I nodded. We were quiet. A fat yellow cat came around the corner of the store and jumped up onto the table. Wilma picked him up and put him in her lap, where he curled into a fat yellow ball and went to sleep.

"Where might he have gotten the guns?"

"I don't know," Wilma said. "I know nothing of guns."

"Maybe the other kid got them," I said.

"Jared Clark?"

I nodded.

"I don't know. I barely know him."

"He was pals with your son, wasn't he?"

"I don't know."

"How did you come to get Alex Taglio for a lawyer?" I said.

"My father."

"Your father recommended him?"

"Yes."

`And your father's name is Grant?"

"Yes," she said. "Hollis Grant."

"He lives in town?"

"Yes."

"How's he know Taglio?"

"I don't know," Wilma said. "I suppose he asked one of his attorneys."

"He has attorneys?" I said.

"My father is a very successful man," she said. "Grant Development Corporation."

"In town?" I said.

"He lives here. His business is next town over."

"Is he close to his grandson?"

"Mr. Spenser, please don't put me through this anymore. No one is close to Wendell. He carries my name. But he is so unlike me I tremble to think what a terrible person my donor must have been."

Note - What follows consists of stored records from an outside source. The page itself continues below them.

-- ==== Sys2Proof/Certificates/Slice0/Obligations.lean ====
section
/-!
DEFINITION. The statements for the provers, one definition each.
-/

open Sys2Proof Sys2Proof.Machine

/-- A step runs the command at the front of the queue with the queue's rest. Rests on 00_scope.md, 98_reader.md. -/
def Obligations.StepRunsFrontCommand : Prop :=
  ∀ (c : Instr) (rest : List Instr) (s : State), step { s with pending := c :: rest } = exec c { s with pending := rest }

/-- On an empty queue a step advances the Celoth counter by one tick and changes no memory (model choice, log entry 6). Rests on 06_beats_and_determinism.md R190. -/
def Obligations.EmptyQueueCountsOneTick : Prop :=
  ∀ s : State, s.pending = [] → ∃ t, step s = .next t ∧ t.core.clk.count = s.core.clk.count + 1 ∧ t.mem = s.mem ∧ t.pending = [] ∧
    t.core.plans = s.core.plans ∧ t.core.jobs = s.core.jobs ∧ t.core.tens = s.core.tens ∧ t.core.log = s.core.log

/-- Every command answers a next state and leaves the queue as it is. Rests on 00_scope.md, 13_host_tenants_commands.md. -/
def Obligations.CommandsNeverStop : Prop :=
  ∀ (i : Instr) (s : State), ∃ t, exec i s = .next t ∧ t.pending = s.pending

/-- The reset state is safe. Rests on 15_power_physical_management.md R506. -/
def Obligations.ResetStateIsSafe : Prop := State.reset.safe

/-- Every step keeps the memories canonical and every throttle ratio within 4 to 16. Rests on 15_power_physical_management.md R506. -/
def Obligations.StepKeepsStateSafe : Prop :=
  ∀ s t : State, s.safe → step s = .next t → t.safe

/-- A vector instruction whose issue conditions hold runs its own opcode's effect at its ISSUE cycle. Rests on 04_stations_and_streams.md R111, 05_vector_stations.md R126, 05_vector_stations.md R131. -/
def Obligations.VectorInstructionRuns : Prop :=
  ∀ (i : Instr) (opc : Nat) (st : Stn) (h : Hdr) (f : VecF) (s : State) (x : Ctx) (tok : Option Token), vecRow i = some (opc, st, h, f) →
    Issues (startMach s) st h opc (vecSpec opc ((startMach s).reach st.plan h.issue.toNat) x f) x tok →
    ∃ t m, exec i s = .next t ∧
      m = x.runStn st h (vecSpec opc ((startMach s).reach st.plan h.issue.toNat) x f) tok (vecBody opc f) ((startMach s).reach st.plan h.issue.toNat) ∧
      t.core = m.core ∧ t.mem = applyWrs s.mem m.wr.reverse ∧ t.pwr = s.pwr ∧ t.pending = s.pending

/-- MMA, VLOAD and MV run their own effect when their issue conditions hold. Rests on 03_matrix_arrays.md R62, 04_stations_and_streams.md R99, 04_stations_and_streams.md R100, 04_stations_and_streams.md R101. -/
def Obligations.ArrayAndThinInstructionsRun : Prop :=
  (∀ (st : Stn) (h : Hdr) (f : MmaF) (s : State) (x : Ctx) (tok : Option Token), Issues (startMach s) st h 0x10 (mmaSpec x f) x tok →
    ∃ t m, exec (.mma st h f) s = .next t ∧
      m = x.runStn st h (mmaSpec x f) tok (mmaBody f) ((startMach s).reach st.plan h.issue.toNat) ∧
      t.core = m.core ∧ t.mem = applyWrs s.mem m.wr.reverse ∧ t.pwr = s.pwr ∧ t.pending = s.pending) ∧
  (∀ (st : Stn) (h : Hdr) (f : VloadF) (s : State) (x : Ctx) (tok : Option Token), Issues (startMach s) st h 0x20 (vloadSpec x f) x tok →
    ∃ t m, exec (.vload st h f) s = .next t ∧
      m = x.runStn st h (vloadSpec x f) tok (vloadBody f) ((startMach s).reach st.plan h.issue.toNat) ∧
      t.core = m.core ∧ t.mem = applyWrs s.mem m.wr.reverse ∧ t.pwr = s.pwr ∧ t.pending = s.pending) ∧
  (∀ (st : Stn) (h : Hdr) (f : MvF) (s : State) (x : Ctx) (tok : Option Token), Issues (startMach s) st h 0x21 (mvSpec x f) x tok →
    ∃ t m, exec (.mv st h f) s = .next t ∧
      m = x.runStn st h (mvSpec x f) tok (mvBody f) ((startMach s).reach st.plan h.issue.toNat) ∧
      t.core = m.core ∧ t.mem = applyWrs s.mem m.wr.reverse ∧ t.pwr = s.pwr ∧ t.pending = s.pending)

/-- XFER, GATHER and the seven collectives run their own effect when their issue conditions hold. Rests on 04_stations_and_streams.md R102, 04_stations_and_streams.md R104, 09_collectives_and_mapping.md R302. -/
def Obligations.TransferGatherAndCollectivesRun : Prop :=
  (∀ (st : Stn) (h g : Hdr) (f : XferF) (s : State) (x : Ctx) (tok : Option Token), g = (if f.rpost then { h with post := false } else h) →
    Issues (startMach s) st g 0x80 (xferSpec ((startMach s).reach st.plan g.issue.toNat) x f) x tok →
    ∃ t m, exec (.xfer st h f) s = .next t ∧
      m = x.runStn st g (xferSpec ((startMach s).reach st.plan g.issue.toNat) x f) tok (xferBody f) ((startMach s).reach st.plan g.issue.toNat) ∧
      t.core = m.core ∧ t.mem = applyWrs s.mem m.wr.reverse ∧ t.pwr = s.pwr ∧ t.pending = s.pending) ∧
  (∀ (st : Stn) (h : Hdr) (f : GatherF) (s : State) (x : Ctx) (tok : Option Token), Issues (startMach s) st h 0x70 (gatherSpec f x f) x tok →
    ∃ t m, exec (.gather st h f) s = .next t ∧
      m = x.runStn st h (gatherSpec f x f) tok (gatherBody f f) ((startMach s).reach st.plan h.issue.toNat) ∧
      t.core = m.core ∧ t.mem = applyWrs s.mem m.wr.reverse ∧ t.pwr = s.pwr ∧ t.pending = s.pending) ∧
  (∀ (i : Instr) (opc : Nat) (st : Stn) (h : Hdr) (f : CollF) (ps : List PeerData) (s : State) (x : Ctx) (tok : Option Token),
    collRow i = some (opc, st, h, f, ps) → (startMach s).collReady st f opc ps = true →
    Issues (startMach s) st h opc (collSpec opc ((startMach s).reach st.plan h.issue.toNat) x f) x tok →
    ∃ t m, exec i s = .next t ∧
      m = x.runStn st h (collSpec opc ((startMach s).reach st.plan h.issue.toNat) x f) tok (collBody opc ps f) ((startMach s).reach st.plan h.issue.toNat) ∧
      t.core = m.core ∧ t.mem = applyWrs s.mem m.wr.reverse ∧ t.pwr = s.pwr ∧ t.pending = s.pending)

/-- A vector, array or thin instruction changes no byte of memory outside the station memory of its own die. Rests on 04_stations_and_streams.md R94, 07_memory.md R206. -/
def Obligations.ComputeStationsWriteOnlyTheirDie : Prop :=
  ∀ (i : Instr) (opc : Nat) (st : Stn) (h : Hdr) (sp : StnSpec) (s : State) (x : Ctx) (tok : Option Token), st.found = [] →
    ((∃ f, vecRow i = some (opc, st, h, f) ∧ sp = vecSpec opc ((startMach s).reach st.plan h.issue.toNat) x f) ∨
      (∃ f, i = .mma st h f ∧ opc = 0x10 ∧ sp = mmaSpec x f) ∨ (∃ f, i = .vload st h f ∧ opc = 0x20 ∧ sp = vloadSpec x f) ∨
      (∃ f, i = .mv st h f ∧ opc = 0x21 ∧ sp = mvSpec x f)) →
    Issues (startMach s) st h opc sp x tok →
    ∃ t, exec i s = .next t ∧ (∀ k, ¬onDie x.part k → memByte t.mem k = memByte s.mem k) ∧ (Memory.wf s.mem = true → Memory.wf t.mem = true)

"You accept that he did it," I said.

"Yes. My father and I have employed Mr. Taglio to see that his rights are protected. But he has committed an unspeakable crime, and he should go to jail and stay there."

"So you don't wish him to get off?" I said.

"No. We can only try to help him spend his time in a less unpleasant prison."

"Like the easiest room in hell," I said.

She didn't say anything. She stroked the cat, and stared down the empty street, and shook her head a number of times.